Canceled warrants, as the bookings are known, jumped 90 percent to 98,950 metric tons, the highest since May, data from the London Metal Exchange showed Wednesday. The surge was mainly due to requests to get copper from Malaysia’s Johor, where orders increased by 44,225 tons, the most in almost two years.

Malaysia is the third-biggest repository of copper tracked by the LME. The bourse may stop accepting new deliveries of metal there if local authorities don’t confirm transactions and storage charges will be exempt from a new goods and service tax starting in April, it said this week.
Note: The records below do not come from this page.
/-! ### Boot, firmware and fuses -/

/-- R61, R64, R483, R504, R534, R537, R541, R564, R569, R606 to R608: power-on starts from reset with flash, fuses and the
repair state as flash holds it, row sparings and laser swaps that were due still due, kept objects at their stored values, and
boots the image that is valid, or stays in MAINT; at the setpoints
the cores begin their self-tests; a low island supply starts over; a rail outside its limits is counted, and a hub rail
holds boot until it returns; the summary is written at most one in 10 s. The model's own choices in it: log 149, 150, 151.
-/
def Obligations.PowerOnBootsFromFlash : Prop :=
  ∀ (mv0 mv1 : BitVec 16) (r : Fin 9) (bad : Fin 65) (s : State),
    let near (a b : Nat) : Prop := a ≤ b + 15 ∧ b ≤ a + 15
    let both := near mv0.toNat (s.o 0x201002) ∧ near mv1.toNat (s.o 0x201102)
    let k := ok (0x2010 + r) 0
    let inside := s.o (k + 3) ≤ mv0.toNat ∧ mv0.toNat ≤ s.o (k + 4)
    let due := s.flash.sumAt + 3600000000000 ≤ s.now ∨
      (s.flash.sumDue = true ∧ (s.flash.recnum = 0 ∨ s.flash.sumAt + 10000000000 ≤ s.now))
    let img := s.flash.unsaved.getD s.repairImage
    let restarted (t : State) : Prop :=
      t = { State.reset with
        pending := s.pending, free := t.free, cores := t.cores, retiredPages := t.retiredPages, retiredRows := img.rows
        lanes := t.lanes, ceRows := s.dueRows
        obj := t.obj, dom := t.dom, obs := t.obs, chans := t.chans, boot := t.boot, attn := t.attn, pins := s.pins
        reloads := s.pinnedSlots, bootKey := t.bootKey, fw := t.fw, fuses := s.fuses, power := t.power, flash := t.flash
        repairs := img.repairs, owned := t.owned } ∧
      (∀ c, c < 8 → (t.chan c).remaps = Tbl.get [] img.remaps c) ∧
      (∀ i, i < 12 → s.flash.unsaved = none → (∀ e ∈ s.flash.kept ++ s.flash.extra, e.1 ≠ laneObj i 8) →
        s.o (laneObj i 8) = 1 ∨ s.o (laneObj i 8) = 2 →
        t.o (laneObj i 8) = 1 ∧ (t.lane i).dueAt = 1) ∧
      t.fw.images = s.fw.images ∧ t.boot.up = false ∧
      ∀ c, c < 24 → (t.core c).meCfg = put32 (Tbl.get 0 img.cfg c) 16 1 0
    (∃ t, exec .powerOn s = .next t ∧ restarted t ∧ t.power.stage = 1 ∧ t.o 0xB00001 = s.fuses.state ∧
      t.o 0x1F1004 = (if s.flash.recnum = 0 then 0 else 8) ∧
      (∀ j v, (j, some v) ∈ s.flash.kept → (∀ e ∈ s.flash.kept, e.1 = j → e.2 = some v) → isKept j = true →
        (∀ e ∈ s.flash.extra, e.1 ≠ j) → t.o j = v) ∧
      (s.fuses.state = 0 ∨ s.fuses.state = 5 ∨ (fwValid (s.fwImage 0) = false ∧ fwValid (s.fwImage 1) = false) →
        t.boot.maint = true ∧ t.o 0xA01001 = 0xFF) ∧
      ∀ i j, (i = 0 ∧ j = 1) ∨ (i = 1 ∧ j = 0) → s.fuses.state ≠ 0 → s.fuses.state ≠ 5 → fwValid (s.fwImage i) = true →
        fwValid (s.fwImage j) = false → t.boot.maint = false ∧ t.o 0xA01001 = i ∧ t.o 0xA01003 = fwVersion (s.fwImage i)) ∧
    (s.power.stage = 1 → s.boot.maint = false → s.power.hubHeld = false →
      ∃ t, exec (.setpointReached mv0 mv1) s = .next t ∧
        t = { s with cores := t.cores, obj := t.obj, obs := t.obs, loop := t.loop, attn := t.attn, power := t.power } ∧
        t.o 0x201001 = mv0.toNat ∧ t.o 0x201101 = mv1.toNat ∧
        (both → t.power.stage = 2 ∧ t.power.testing = (List.range 24).filter s.inService ∧
          ∀ c ∈ t.power.testing, (t.core c).selfTest = true) ∧
        (¬both → t.power.stage = 1 ∧ t.cores = s.cores)) ∧
    (s.boot.up = false → s.power.stage ≠ 0 → s.boot.resetOpen = false →
      ∃ t, exec .vaonLow s = .next t ∧ restarted t ∧ t.power.stage = 0) ∧
    (∃ t, exec (.railExcursion r mv0) s = .next t ∧
      t = { s with obj := t.obj, obs := t.obs, loop := t.loop, attn := t.attn, power := t.power } ∧
      t.o (k + 1) = mv0.toNat ∧
        (inside → t.o (k + 6) = s.o (k + 6) ∧ t.power = s.power) ∧
        (¬inside → t.o (k + 6) = 0 ∧ Counts s t (k + 5) 1 ∧ t.oBit 0x801100 4 = false ∧
          (s.boot.up = false → s.power.stage ≠ 0 → s.boot.resetOpen = false → r.val = 2 ∨ r.val = 8 →
            t.power.hubHeld = true ∧ t.power.stage = 1 ∧ t.power.testing = []))) ∧
    (s.power.hubHeld = true → ∃ t, exec .hubRailReturn s = .next t ∧
      t = { s with free := t.free, obj := t.obj, dom := t.dom, obs := t.obs, boot := t.boot, attn := t.attn
                   bootKey := t.bootKey, fw := t.fw, power := t.power } ∧
      t.power.hubHeld = false ∧ t.power.stage = 1 ∧ t.fuses = s.fuses ∧ t.o 0xB00001 = s.fuses.state) ∧
    (due → ∃ t, exec (.summaryWrite bad) s = .next t ∧
      t = { s with obj := t.obj, obs := t.obs, attn := t.attn, power := t.power, flash := t.flash } ∧
        t.flash.unsaved = none ∧ t.flash.recnum = (s.flash.recnum + 1) % 2 ^ 32 ∧ t.flash.sumAt = s.now ∧
        t.flash.sumDue = false ∧ t.o 0x800202 = s.now ∧ Counts s t 0x800203 1 ∧ t.o 0x800204 = s.o 0x800204 - bad)

/-- R509 to R512, R522 to R529, R539 to R546: an image comes into a slot that is not booted and is checked; an activation
is accepted with a newer valid image; its parts are measured and armed for a frame, where the banks switch; after four
frames it is confirmed, or reverts with its cause; a life-cycle transition and an owner key are written to the fuses where
their rules allow it. The model's own choices in it: log 157, 158. -/
def Obligations.FirmwareAndFusesChange : Prop :=
  ∀ (m : Fin 4) (tid : BitVec 8) (k : Fin 2) (g : Segment) (v : BitVec 8) (w : Fin 4) (part : Fin 3) (bad : Bool)
    (f1 : BitVec 32) (major minor : BitVec 16) (body : List Byte) (e : Env) (s : State),
    let slot (t : State) (b : Nat) : Nat := t.o (ok (0xA000 + k) b)
    let i := s.otherSlot.getD 0
    let img := s.fwImage i
    let bank (t : State) (c : Nat) : W32 := Tbl.get 0 t.fw.banks c
    (∀ held, SegmentAdmitted s m (ok (0xA000 + k) 5) g → s.o 0xA01001 ≠ k.val → g.total.toNat ≤ 8 * 2 ^ 20 →
      g.offset.toNat + g.data.length ≤ g.total.toNat → (g.last = true → g.offset.toNat + g.data.length = g.total.toNat) →
      (g.offset = 0 → s.transfer m g.tid.toNat = none ∧ held = []) →
      (g.offset ≠ 0 → ∃ y, s.transfer m g.tid.toNat = some y ∧ y.write = true ∧ y.key = ok (0xA000 + k) 5 ∧
        y.total = g.total.toNat ∧ y.data.length = g.offset.toNat ∧ held = y.data) →
      ∃ t, exec (.fwImage m k g) s = .next t ∧
        t = { s with obj := t.obj, rels := t.rels, attn := t.attn, inject := t.inject, transfers := t.transfers
                     aborted := t.aborted, fw := t.fw, responses := t.responses } ∧ Answered t m 0 ∧
        (g.last = true → t.fwImage k = held ++ g.data ∧
          slot t 1 = (if held ++ g.data = [] then 0 else if fwValid (held ++ g.data) then 1 else 2)) ∧
        (g.last = false → g.offset = 0 → slot t 1 = 3)) ∧
    (WriteAdmitted s m tid (ok (0xA000 + k) 6) 1 → ∃ t, exec (.fwErase m tid k) s = .next t ∧
      t = { s with obj := t.obj, rels := t.rels, attn := t.attn, inject := t.inject, transfers := t.transfers
                   fw := t.fw, responses := t.responses } ∧
      (s.o 0xA01001 = k.val → Answered t m 0x06 ∧ t.fw = s.fw) ∧
      (s.o 0xA01001 ≠ k.val → Answered t m 0 ∧ t.fwImage k = [] ∧ slot t 1 = 0)) ∧
    (WriteAdmitted s m tid 0xA01007 1 → ∃ t, exec (.activateHandoff m tid) s = .next t ∧
      t = { s with obj := t.obj, rels := t.rels, attn := t.attn, inject := t.inject, responses := t.responses } ∧
      (s.mayActivate 1 = true → Answered t m 0 ∧ t.o 0xA01008 = 1 ∧ t.o 0xA01009 = s.o (ok (0xA000 + i) 2)) ∧
      (s.mayActivate 1 = false → Answered t m 0x06 ∧ t.o 0xA01008 = s.o 0xA01008)) ∧
    (WriteAdmitted s m tid 0xA01007 2 → ∃ t, exec (.activateScImage m tid) s = .next t ∧
      t = { s with obj := t.obj, rels := t.rels, attn := t.attn, reqs := t.reqs, inject := t.inject
                   responses := t.responses } ∧
      (s.mayActivate 2 = true → Answered t m 0 ∧ t.reqs = s.reqs ++ [⟨4, 0, 0x09, none, false⟩]) ∧
      (s.mayActivate 2 = false → Answered t m 0x06 ∧ t.reqs = s.reqs)) ∧
    (body.length ≤ 262080 → s.o 0xA01008 = 1 → s.fw.startedAt = 0 →
      let ready := bad = false ∧ nfld (fwWord img 5) 0 16 ≤ s.o 0xA01003 ∧ nfld (fwWord img 5) 16 16 ≤ s.o 0xA01004
      ∃ t, exec (.handoffLoadDone bad f1 major minor body) s = .next t ∧
        t = { s with obj := t.obj, dom := t.dom, fw := t.fw } ∧
        (¬ready → t.o 0xA01008 = 0 ∧ t.o 0xA0100B = (if bad then 5 else 6) ∧ t.fw = s.fw) ∧
        (ready → t.o 0xA01008 = 1 ∧ t.fw.startedAt = s.now + 1 ∧ t.fw.f1 = f1.toNat ∧
          t.d (ok (0xA000 + i) 4) = fwMeasure img ∧
          t.fw.handoff = s.handoffRecord f1.toNat major.toNat minor.toNat body ∧
          ∀ c, c < 7 → bank t c = put32 (put32 (put32 (bank s c) 1 1 1) 2 1 1) 16 16 (f1.toNat % 2 ^ 16))) ∧
    (s.o 0xA01008 = 1 → s.fw.startedAt ≠ 0 → (s.loopRuns = true → s.frame = s.fw.f1) →
      (s.loopRuns = false → s.fw.armedAt + 1000000 ≤ s.now) →
      ∃ t, exec .bankSwitch s = .next t ∧ t = { s with obj := t.obj, fw := t.fw } ∧ t.o 0xA01008 = 2 ∧
        t.o 0xA0100C = s.fw.f1 ∧ t.fw.armedAt = s.now ∧ t.fw.revert = (if s.recordOk then 0 else 1) ∧
        ∀ c, c < 7 → fld (bank t c) 0 1 = 1 - fld (bank s c) 0 1 ∧ bit (bank t c) 2 = false ∧ bit (bank t c) 3 = true) ∧
    (s.o 0xA01008 = 2 → s.fw.revert = 0 → 4 ≤ s.handoffFrames → s.handoffFrames ≤ 16 →
      ∃ t, exec .handoffConfirm s = .next t ∧ t = { s with obj := t.obj, fw := t.fw } ∧ t.o 0xA01008 = 3 ∧
        t.o 0xA01005 = fwVersion img ∧ t.fw.startedAt = 0 ∧ t.fw.handoff = [] ∧
        ∀ c, c < 7 → fld (bank t c) 0 1 = fld (bank s c) 0 1 ∧ bit (bank t c) 1 = false ∧ bit (bank t c) 3 = false) ∧
    (s.revertCause ≠ 0 → ∃ t, exec .handoffRevert s = .next t ∧ t = { s with obj := t.obj, fw := t.fw } ∧
      t.o 0xA01008 = 4 ∧ t.o 0xA0100B = s.revertCause ∧ t.fw.handoff = [] ∧
      t.o 0xA0100A = (if s.revertCause ≤ 3 then s.o 0xA01009 else s.o 0xA0100A) ∧
      ∀ c, c < 7 → fld (bank t c) 0 1 = 1 - fld (bank s c) 0 1 ∧ bit (bank t c) 3 = false) ∧
    (∀ secret : List Byte, ∃ t, exec (.wrapForSuccessor part secret) s = .next t ∧
      t = { s with obj := t.obj, obs := t.obs, flash := t.flash } ∧
      let may := s.otherSlot.isSome = true ∧ s.boot.maint = false ∧ s.slotValid i = true ∧ s.excluded i = false ∧
        s.o 0xA01003 ≤ s.o (ok (0xA000 + i) 3)
      (may → t.flash.wrapped = s.flash.wrapped ++ [(part.val, s.sealKey img part, secret)] ∧ t.obs = s.obs) ∧
      (¬may → t.flash = s.flash)) ∧
    (WriteAdmitted s m tid 0xB00003 v.toNat → ∃ t, exec (.lifeCycleRequest m tid v e) s = .next t ∧
      t = { s with obj := t.obj, obs := t.obs, rels := t.rels, attn := t.attn, reqs := t.reqs, inject := t.inject
                   fuses := t.fuses, responses := t.responses } ∧
      let may := lcAllowed s.fuses.state v.toNat = true ∧ s.o 0xB00004 ≠ 1 ∧ s.o 0x400001 ≠ 1 ∧ s.o 0xA01008 ≠ 1 ∧
        s.o 0xA01008 ≠ 2
      let row := s.fuses.nextRow
      (¬may → Answered t m 0x06 ∧ t.fuses = s.fuses ∧ t.reqs = s.reqs) ∧
      (may → e.fuseFails = 0 → Answered t m 0 ∧ Tbl.get 0 t.fuses.rows row = lcRow row v.toNat ∧
        t.reqs = s.reqs ++ [⟨4, 0, 0x07, none, false⟩] ∧ (row < 16 → t.fuses.state = v.toNat)) ∧
      (may → e.fuseFails = 1 → row < 15 → Answered t m 0 ∧ t.reqs = s.reqs ++ [⟨4, 0, 0x07, none, false⟩] ∧
        Tbl.get 0 t.fuses.rows (row + 1) = lcRow (row + 1) v.toNat ∧ t.fuses.state = v.toNat)) ∧
    (WholeAdmitted s m (ok (0xB020 + w) 3) g → ∃ t, exec (.ownerKeyProvision m w g e) s = .next t ∧
      t = { s with obj := t.obj, obs := t.obs, rels := t.rels, attn := t.attn, inject := t.inject
                   transfers := t.transfers, aborted := t.aborted, fuses := t.fuses, responses := t.responses } ∧
      let used := s.o (ok (0xB020 + w) 1)
      let kw := if used = 0 then some transportKey else s.fuses.key w
      (4 ≤ used ∨ kw = none → Answered t m 0x05 ∧ t.fuses = s.fuses) ∧
      ∀ key, used < 4 → kw = some key →
        (provisionFields g.data w used = false ∨ provisionMac g.data key = false → Answered t m 0x05 ∧ t.fuses = s.fuses) ∧
        (provisionFields g.data w used = true → provisionMac g.data key = true →
          let may := s.o 0xA01008 ≠ 1 ∧ s.o 0xA01008 ≠ 2 ∧ provisionState (s.o 0xB00001) w used = true
          let new := provisionKey g.data key w used
          (¬may → Answered t m 0x06 ∧ t.fuses = s.fuses) ∧
          (may → e.fuseFails = 0 → Answered t m 0 ∧
            Tbl.get none t.fuses.keys (4 * w + used) = some (new, zeroBits 256 (leNat new)))))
The government will work with the LME to address the issue, said Subromaniam Tholasy, a director at the Royal Malaysian Customs Department.

“Before there is really a clarification of what’s going on, it could be a knee jerk reaction,” Leon Westgate, an analyst at Standard Bank Plc in London, said by phone Wednesday. “If Malaysian warehouses are no longer good delivery points, somebody may actually take the metal out and put it in Singapore or somewhere nearby.”

Malaysia’s warehouses hold 19 percent of LME-registered copper, 84 percent of global tin inventories and half of all nickel, the latest data show.

Copper for delivery in three months dropped as much as 2.3 percent to a three-week low of $5,654 a ton on the LME Wednesday. Tin lost as much as 1.3 percent and nickel 1.1 percent.